◆ **Material for this task**:
=== Section Start ===

-- ==== Sys2Proof/Laws/Decode.lean ====
section
/-! SUPPORT. The fields of a command word as numbers. -/

namespace Sys2Proof

theorem cmdFields_opc_toNat (w : CmdWord) : (cmdFields w).opc.toNat = w.toNat % 256 := by
  simp [cmdFields]

theorem cmdFields_f (w : CmdWord) : (cmdFields w).f = decide (w.toNat / 256 % 2 = 1) := by
  simp [cmdFields, BitVec.getLsbD, Nat.testBit_eq_decide_div_mod_eq]

theorem cmdFields_rsv_toNat (w : CmdWord) : (cmdFields w).rsv.toNat = w.toNat / 512 := by
  have := w.isLt
  simp only [cmdFields, BitVec.extractLsb'_toNat, Nat.shiftRight_eq_div_pow]
  omega

end Sys2Proof
end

=== Section End ===

Work out how many lines of the listing above include the word "BitVec". Reply with nothing but the count.

◆ **Solved exercise**:
2